Hoplomyzon papillatus
- Conservation status: Data Deficient (IUCN 3.1)

Scientific classification
- Kingdom: Animalia
- Phylum: Chordata
- Class: Actinopterygii
- Order: Siluriformes
- Family: Aspredinidae
- Genus: Hoplomyzon
- Species: H. papillatus
- Binomial name: Hoplomyzon papillatus D. J. Stewart, 1985

= Hoplomyzon papillatus =

- Genus: Hoplomyzon
- Species: papillatus
- Authority: D. J. Stewart, 1985
- Conservation status: DD

Species of fish

Hoplomyzon papillatus is a species of banjo catfish found in Ecuador and Venezuela where it occurs in the Napo and Portuguesa River basins respectively. It grows to a length of 1.7 cm.

== Taxonomy ==
Hoplomyzon papillatus was described in 1942 by the American ichthyologist Donald J. Stewart on the basis of a specimen collected from the Río Aguarico, slightly upstream of its confluence with the Río Shushufindi, in Ecuador's Napo Province.
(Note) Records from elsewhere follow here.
/-- What SEQ_EMIT writes. -/
theorem emitOp_cases (i : Instr) (op : Op) (s : State) (hp : (Table.find s.paths op).isSome) :
    (∃ t, emitOp op s = .ok t ∧ EmitEffect s (advanceColumn t)) ∨ (∃ e, Failure i s e ∧ emitOp op s = .error e) := by
  unfold emitOp
  split
  · rename_i hty
    unfold emitSkip
    split
    · rename_i hz
      rcases marker_outcome op 1 s with ho | ho
      · cases hx : marker op 1 s with
        | ok u =>
          rcases ho with ⟨u', h1, h2⟩ | h1 | ⟨-, a, -, -, h1⟩ <;> rw [hx] at h1 <;> cases h1
          refine .inl ⟨u, rfl, u, u.encPend, u.encSkipop, h2, rfl, .inr (.inr ?_)⟩
          have hf := h2.frame
          exact ⟨by rw [hf], by rw [hf], hz⟩
        | error e => exact .inr ⟨e, Failure.ofWriter ho hx, rfl⟩
      · exact .inr ⟨_, Failure.unknownOp _ _ _ _, ho⟩
    · rename_i hz
      generalize hop : (if s.encPend = 0 then op else s.encSkipop) = first
      have hrun : ∀ len, (∃ t, (marker first len { s with encPend := s.encPend + 1, encSkipop := first } >>= fun u =>
              (.ok { u with encPend := 0 } : Attempt State)) = .ok t ∧ EmitEffect s (advanceColumn t)) ∨
          (∃ e, Failure i s e ∧ (marker first len { s with encPend := s.encPend + 1, encSkipop := first } >>= fun u =>
              (.ok { u with encPend := 0 } : Attempt State)) = .error e) := by
        intro len
        rcases marker_outcome first len { s with encPend := s.encPend + 1, encSkipop := first } with ho | ho
        · cases hx : marker first len { s with encPend := s.encPend + 1, encSkipop := first } with
          | ok u =>
            rcases ho with ⟨u', h1, h2⟩ | h1 | ⟨-, a, -, -, h1⟩ <;> rw [hx] at h1 <;> cases h1
            exact .inl ⟨_, rfl, _, 0, u.encSkipop, h2.ofEncoder.1, rfl, .inl rfl⟩
          | error e => exact .inr ⟨e, Failure.ofWriterEncoder ho hx, rfl⟩
        · exact .inr ⟨_, Failure.unknownOp _ _ _ _, by rw [ho]; rfl⟩
      dsimp only
      split
      · exact hrun skipToRowEnd
      · split
        · exact hrun skipMaxRun
        · rename_i h30
          refine .inl ⟨_, rfl, s, s.encPend + 1, first, .refl s, rfl, .inr (.inl ⟨hz, rfl, h30, ?_⟩)⟩
          subst hop
          split
          · exact .inr ⟨hty, hp⟩
          · exact .inl ⟨rfl, ‹_›⟩
  · rename_i hty
    unfold emitOther
    rcases flushSkips_cases i s with ⟨u, h1, h2⟩ | ⟨e, h1, h2⟩
    · rw [h2, Attempt.bind_ok]
      have hfr : ∀ x : Attempt State, WriterOutcome { u with encPend := 0 } x →
          (∃ t, x = .ok t ∧ EmitEffect s (advanceColumn t)) ∨ (∃ e, Failure i s e ∧ x = .error e) := by
        intro x hx
        have hu : u.encSkipop = s.encSkipop := by rw [h1.frame]
        rcases hx with ⟨t, rfl, ht⟩ | rfl | ⟨hn, a, h3, h4, rfl⟩
        · have ht' : BwOnly { u with encPend := 0, encSkipop := u.encSkipop } t := ht
          have h5 := ht'.ofEncoder
          refine .inl ⟨t, rfl, _, 0, t.encSkipop, h1.trans h5.1, ?_, .inl rfl⟩
          rw [← h5.2.1]
        · exact .inr ⟨_, Failure.bufferFull _ _ _ _, rfl⟩
        · rcases h1.ready with h5 | h5
          · subst h5
            exact .inr ⟨.unwritten .bw a, ⟨h3, State.unitAt_none rfl h4⟩, rfl⟩
          · exact absurd h5 hn
      rcases writePath_outcome op { u with encPend := 0 } with ho | ho
      · exact hfr _ ho
      · exact .inr ⟨_, Failure.unknownOp _ _ _ _, ho⟩
    · exact .inr ⟨e, h1, by rw [h2]; rfl⟩

/-! ## Every command -/

/-- How exec answers, in the terms of Effect and Failure. -/
def Answers (i : Instr) (s : State) (o : Host.Outcome State Fault Refusal) : Prop :=
  (∃ t v, o = .next (t.completed v) ∧ Effect i s t) ∨
  (∃ e a b, o = .next (s.raised e a b) ∧ Failure i s (.raise e a b)) ∨
  (∃ sp a, o = .fault (.unwrittenUnit sp a) ∧ Failure i s (.unwritten sp a))

theorem Answers.ofAttempt {i : Instr} {s : State} {x : Attempt (State × DWord)}
    (hok : ∀ t v, x = .ok (t, v) → Effect i s t) (herr : ∀ e, x = .error e → Failure i s e) :
    Answers i s (finish s x) := by
  rcases x with e | ⟨t, v⟩
  · cases e with
    | raise e a b => exact .inr (.inl ⟨e, a, b, rfl, herr _ rfl⟩)
    | unwritten sp a => exact .inr (.inr ⟨sp, a, rfl, herr _ rfl⟩)
  · exact .inl ⟨t, v, rfl, hok t v rfl⟩

/-- An attempt that reads state and answers without changing it. -/
theorem Answers.ofValue {i : Instr} {s : State} (v : DWord) (h : Effect i s s) : Answers i s (finish s (.ok (s, v))) :=
  .inl ⟨s, v, rfl, h⟩

theorem Answers.ofRaise {i : Instr} {s : State} {e : ErrCode} (a b : Word) (h : Failure i s (.raise e a b)) :
    Answers i s (finish s (raise e a b)) := .inr (.inl ⟨e, a, b, rfl, h⟩)

theorem Answers.ofOk {i : Instr} {s t : State} (v : DWord) (h : Effect i s t) : Answers i s (finish s (.ok (t, v))) :=
  .inl ⟨t, v, rfl, h⟩

theorem Answers.ofAbort {i : Instr} {s : State} {e : Abort} (h : Failure i s e) : Answers i s (finish s (.error e)) := by
  cases e with
  | raise e a b => exact .inr (.inl ⟨e, a, b, rfl, h⟩)
  | unwritten sp a => exact .inr (.inr ⟨sp, a, rfl, h⟩)

/-- CONTRACT of a command that no phase governs. -/
theorem Failure.contract {i : Instr} {s : State} (a b : Word) (h : PhaseRefuses s i) :
    Failure i s (.raise .contract a b) := ⟨nofun, nofun, nofun, fun _ => h⟩

/-- The writes to a register end in a new state or in CONTRACT. -/
theorem writeReg_cases (cmd : Word) (r : Reg) (v : Word) (s : State) :
    (∃ t, writeReg cmd r v s = .ok t) ∨ (∃ a b, writeReg cmd r v s = raise .contract a b) := by
  cases r <;> simp only [writeReg] <;> (try split) <;> (try split) <;>
    first | exact .inl ⟨_, rfl⟩ | exact .inr ⟨_, _, rfl⟩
It is named after the many papillae-like mental barbels it possesses.

== Description ==
Hoplomyzon papillatus is a very small catfish, growing to a maximum size of 1.7 cm. It is generally olive brown to dark gray in color, with the maxillary and mental barbels, pelvic fins, anal fin, and the edges of the pectoral and caudal fins being a contrasting beige or sandy color. The upper side of the snout, the front of the head, and a band across the back of the neck are also beige to sandy.
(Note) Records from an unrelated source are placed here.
theorem witness_MrReadConsumesBytes :
    (withMr [0x34, 0x12]).fault = false ∧ (withMr [0x34, 0x12]).MaskLoaded ∧
    (8 ≤ 8 ∧ { withMr [0x34] with mrPos := 0xFFFFFFF7 }.mrPos.toNat + 8 < 2 ^ 32) ∧
    2 ^ 32 ≤ { withMr [0x34] with mrPos := 0xFFFFFFF8 }.mrPos.toNat + (8 : Int).toNat ∧
    (∀ k ∈ [(-128 : Int), -1, 9, 127], -128 ≤ k ∧ k ≤ 127 ∧ (k < 0 ∨ 8 < k)) := by
  simp only [State.MaskLoaded]; decide

/-- A mask reader loaded with what small wrote. -/
def maskBack : State := { small with mr := (nextOf (exec (.mwWrite 8 0x0123456789ABCDEF) small)).mw, mrLen := 8 }

theorem witness_MaskValueRoundTrip :
    small.fault = false ∧ small.mwLen = 0 ∧ 8 ≤ 8 ∧ 8 ≤ small.caps.mw.units ∧ maskBack.fault = false ∧
    maskBack.mrPos = 0 ∧ maskBack.mrLen.toNat = 8 ∧
    (∀ a < 8, Memory.read maskBack.mr a =
      Memory.read (nextOf (exec (.mwWrite 8 0x0123456789ABCDEF) small)).mw a) := by decide

theorem witness_CwConstructors :
    State.reset.fault = false ∧ (0x1FFFF : Word).toNat < 2 ^ 17 ∧ 2 ^ 17 ≤ (0x20000 : Word).toNat ∧
    (0xFFFFF : Word).toNat < 2 ^ 20 ∧ 2 ^ 20 ≤ (0x100000 : Word).toNat ∧ (1 : Byte) ≠ 0 ∧ (255 : Byte) ≠ 0 := by decide

theorem witness_CwAccessors : State.reset.fault = false := rfl

/-- 256 equal words: a full run followed by a run of the same word. -/
theorem witness_RunsAreMaximalGroups :
    runs (List.replicate 256 (0xC40123 : Word)) = [] ++ (0xC40123, 255) :: (0xC40123, 1) :: [] := by decide +kernel

theorem witness_DictPackWritesSerialization :
    (withDict small [1, 2, 2]).fault = false ∧ ([1, 2, 2] : List Word).length = (withDict small [1, 2, 2]).dictLen.toNat ∧
    (∀ k (h : k < ([1, 2, 2] : List Word).length),
      Memory.read (withDict small [1, 2, 2]).dict k = some ([1, 2, 2] : List Word)[k]) ∧
    4 + 4 * (runs ([1, 2, 2] : List Word)).length ≤ (withDict small [1, 2, 2]).caps.ser.units ∧
    (∀ k (h : k < ([1, 2, 3] : List Word).length),
      Memory.read (withDict small [1, 2, 3]).dict k = some ([1, 2, 3] : List Word)[k]) ∧
    (withDict small [1, 2, 3]).caps.ser.units < 4 + 4 * (runs ([1, 2, 3] : List Word)).length := by decide

/-- One packed word of a count, and a byte after it. -/
def serialized (times : Byte) : State :=
  { withSer [3, 0, 0, 0, 0x23, 1, 0xC4, times, 0xFF] with caps := smallCaps }

theorem witness_DictUnpackReadsSerialization :
    (serialized 3).fault = false ∧ SerHolds (serialized 3) 0 (3 * 1) ∧
    (SerHolds (serialized 3) 4 (0x03C40123 : Word).toNat ∧ 2 ^ 24 ≤ (0x03C40123 : Word).toNat) ∧
    4 + 4 * 1 ≤ (serialized 3).serLen.toNat ∧ 3 ≤ (serialized 3).caps.dict.units ∧
    (SerHolds (serialized 4) 4 (0x04C40123 : Word).toNat ∧ (serialized 4).caps.dict.units < 4) := by
  simp only [SerHolds]; decide

theorem witness_MalformedSerializationIsReported :
    (withSer [3, 0, 0]).fault = false ∧ (withSer [3, 0, 0]).serLen.toNat < 4 ∧
    (4 ≤ (withSer [1, 0, 0, 0]).serLen.toNat ∧ SerHolds (withSer [1, 0, 0, 0]) 0 1 ∧ 1 % 3 ≠ 0) ∧
    (SerHolds (withSer [3, 0, 0, 0, 1, 1, 1]) 0 3 ∧ (withSer [3, 0, 0, 0, 1, 1, 1]).serLen.toNat < 4 + 4 * (3 / 3)) ∧
    (SerHolds (withSer [6, 0, 0, 0, 1, 0, 0, 1, 1, 0, 0, 0]) 0 (3 * 2) ∧
      4 + 4 * 2 ≤ (withSer [6, 0, 0, 0, 1, 0, 0, 1, 1, 0, 0, 0]).serLen.toNat ∧
      SerHolds (withSer [6, 0, 0, 0, 1, 0, 0, 1, 1, 0, 0, 0]) (4 + 4 * 0) (2 ^ 24 + 1) ∧
      SerHolds (withSer [6, 0, 0, 0, 1, 0, 0, 1, 1, 0, 0, 0]) (4 + 4 * 1) 1) := by
  simp only [SerHolds]; decide

theorem witness_PackThenUnpackRestoresDictionary :
    (withDict small [0xFFC40123, 2, 2]).fault = false ∧ (withDict small [0xFFC40123, 2, 2]).LengthsInRange ∧
    ([0xFFC40123, 2, 2] : List Word).length = (withDict small [0xFFC40123, 2, 2]).dictLen.toNat ∧
    (∀ k (h : k < ([0xFFC40123, 2, 2] : List Word).length),
      Memory.read (withDict small [0xFFC40123, 2, 2]).dict k = some ([0xFFC40123, 2, 2] : List Word)[k]) ∧
    4 + 4 * (runs ([0xFFC40123, 2, 2] : List Word)).length ≤ (withDict small [0xFFC40123, 2, 2]).caps.ser.units :=
  ⟨by decide, fun sp => by cases sp <;> decide, by decide, by decide, by decide⟩

/-- Two ops of use 2 and 1, one direct slot: the second op is extended. -/
def accumulated : State :=
  { small with indexBits := 4, directLimit := 1, opt := [(⟨.skip, 0⟩, 2), (⟨.m2, 8⟩, 1)] }

/-- accumulated after SEQ_BUILD. -/
def laidOut : State := nextOf (exec .seqBuild accumulated)

/-- Each sequencer command in a phase that refuses it, and in one that allows it. -/
theorem witness_PhasesAllowTheirCommands :
    (0x40 ≤ Instr.seqClear.opcode.toNat ∧ Instr.seqFrameEnd.opcode.toNat ≤ 0x46) ∧ inFrame.fault = false ∧
    (RefusedInPhase inFrame .seqClear ∧ RefusedInPhase inFrame .seqBuild ∧ RefusedInPhase inFrame (.seqAdd .m2 8) ∧
      RefusedInPhase inFrame .seqFrameBegin ∧ RefusedInPhase withOps (.seqPath .m2 8) ∧
      RefusedInPhase built (.seqEmit .m2 8) ∧ RefusedInPhase built .seqFrameEnd) ∧
    (nextOf (exec .seqBuild inFrame)).resp = .contract ∧
    ((inFrame.encOpen = true → inFrame.phase = .built) ∧ (nextOf (step inFrame)).encOpen = true) ∧
    (nextOf (exec .seqClear built)).resp = .ok := by
  simp only [RefusedInPhase]; decide

theorem witness_SeqClearEmptiesSequencer : built.fault = false ∧ built.encOpen = false := by decide

/-- A full table, a frequency of 2^32 − 1 and one below it, a new op beside one other. -/
theorem witness_SeqAddCountsUse :
    accumulated.fault = false ∧ accumulated.phase = .accumulate ∧ 2 ^ 17 ≤ (0x20000 : Word).toNat ∧
    ((0x1FFFF : Word).toNat < 2 ^ 17 ∧ Table.find accumulated.opt ⟨.s2, 0x1FFFF⟩ = none ∧
      accumulated.opt.length = accumulated.caps.optab.ops) ∧
    Table.find { accumulated with opt := [(⟨.skip, 0⟩, 0xFFFFFFFF)] }.opt ⟨.skip, 0⟩ = some 0xFFFFFFFF ∧
    (Table.wf ([(⟨.skip, 0⟩, 0xFFFFFFFE)] : List (Op × Word)) ∧
      ((Table.find ([(⟨.skip, 0⟩, 0xFFFFFFFE)] : List (Op × Word)) ⟨.skip, 0⟩).getD 0).toNat < 2 ^ 32 - 1) ∧
    (Table.wf accumulated.opt ∧ Table.find accumulated.opt ⟨.m2, 8⟩ = some 1) ∧
    { accumulated with opt := [(⟨.skip, 0⟩, 2)] }.opt.length ≠ accumulated.caps.optab.ops := by decide

theorem witness_RankOrderSortsByUse : (withOps.opt.map Prod.fst).Nodup := by decide

/-- 18 ops where 17 fit; four direct words where DICT holds three; two ops and a pointer, which DICT holds exactly. -/
theorem witness_SeqBuildCapacity :
    small.fault = false ∧ small.encOpen = false ∧
    (BuildDirect { small with indexBits := 1, directLimit := 1 } = 1 ∧ 1 + 16 * (2 ^ 1 - 1) < 18 ∧
      { small with opt := (List.range 18).map fun p => (⟨.m2, BitVec.ofNat 17 p⟩, 1) }.opt.length = 18) ∧
    (BuildDirect small = 4096 ∧ 4 ≤ 4096 + 16 * (2 ^ small.indexBits.toNat - 4096) ∧
      small.caps.dict.units < 4 + (4 - 4096 + 15) / 16) := by
  simp only [BuildDirect]; decide +kernel

theorem witness_SeqBuildLaysOutDictionary :
    accumulated.fault = false ∧ accumulated.encOpen = false ∧ Table.wf accumulated.opt ∧ 2 = accumulated.opt.length ∧
    1 = BuildDirect accumulated ∧ 1 = min 2 1 ∧ 1 = (2 - 1 + 15) / 16 ∧
    [⟨.skip, 0⟩, ⟨.m2, 8⟩] = (rankOrder accumulated.opt).map Prod.fst ∧
    2 ≤ 1 + 16 * (2 ^ accumulated.indexBits.toNat - 1) ∧ 2 + 1 ≤ accumulated.caps.dict.units := by
  simp only [BuildDirect]; decide

theorem witness_SeqPathReturnsPath :
    laidOut.fault = false ∧ laidOut.phase = .built ∧
    ((0 : Word).toNat < 2 ^ 17 ∧ Table.find laidOut.paths ⟨.skip, BitVec.ofNat 17 (0 : Word).toNat⟩ = some (.direct 0 4)) ∧
    Table.find laidOut.paths ⟨.m2, BitVec.ofNat 17 (8 : Word).toNat⟩ = some (.extended 1 4 0) ∧
    2 ^ 17 ≤ (0x20000 : Word).toNat ∧ Table.find laidOut.paths ⟨.s2, BitVec.ofNat 17 (0x1FFFF : Word).toNat⟩ = none := by
  decide

/-- Shared facts about the tables of accumulated. -/
theorem legal_accumulated : accumulated.Legal where
  memories := by simp only [State.MemoriesCanonical]; decide
  units := by simp only [State.UnitsInRange]; decide
  lengths := fun sp => by cases sp <;> decide
  config := by simp only [State.ConfigLegal]; decide
  bitWriter := by simp only [State.BitWriterLegal]; decide
  maskWriter := by simp only [State.MaskWriterLegal]; decide
  sequencer := by simp only [State.SequencerLegal]; exact ⟨by decide, by decide, by decide, fun h => by cases h⟩
  encoder := by simp only [State.EncoderLegal]; decide
  errors := by simp only [State.ErrorsLegal]; decide

/-- A reader over laidOut's dictionary, whose stream is the paths 0000 and 0001 0000 at the end of BR. -/
def reader (pos : Nat) : State :=
  { laidOut with br := bytes [0x01, 0x00], brLen := 2, brPos := BitVec.ofNat 32 pos }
== Distribution and habitat ==
The species is endemic to the drainage basin of the Napo River in Ecuador. It was previously thought to also inhabit Colombia and Venezuela, but records of the species from those countries are probably misidentified individuals of H. sexpapilostoma. The fish inhabits shallow waters with slow or moderate currents, burying itself into the river bottom, where it feeds on invertebrates.

== Conservation ==
The species is not very commonly recorded and is classified as being data-deficient on the IUCN Red List. Although the species' range is impacted by oil production, banjo catfishes are in general hard to find and collect, leading to an inability to assess whether the catfish is rare or undersampled.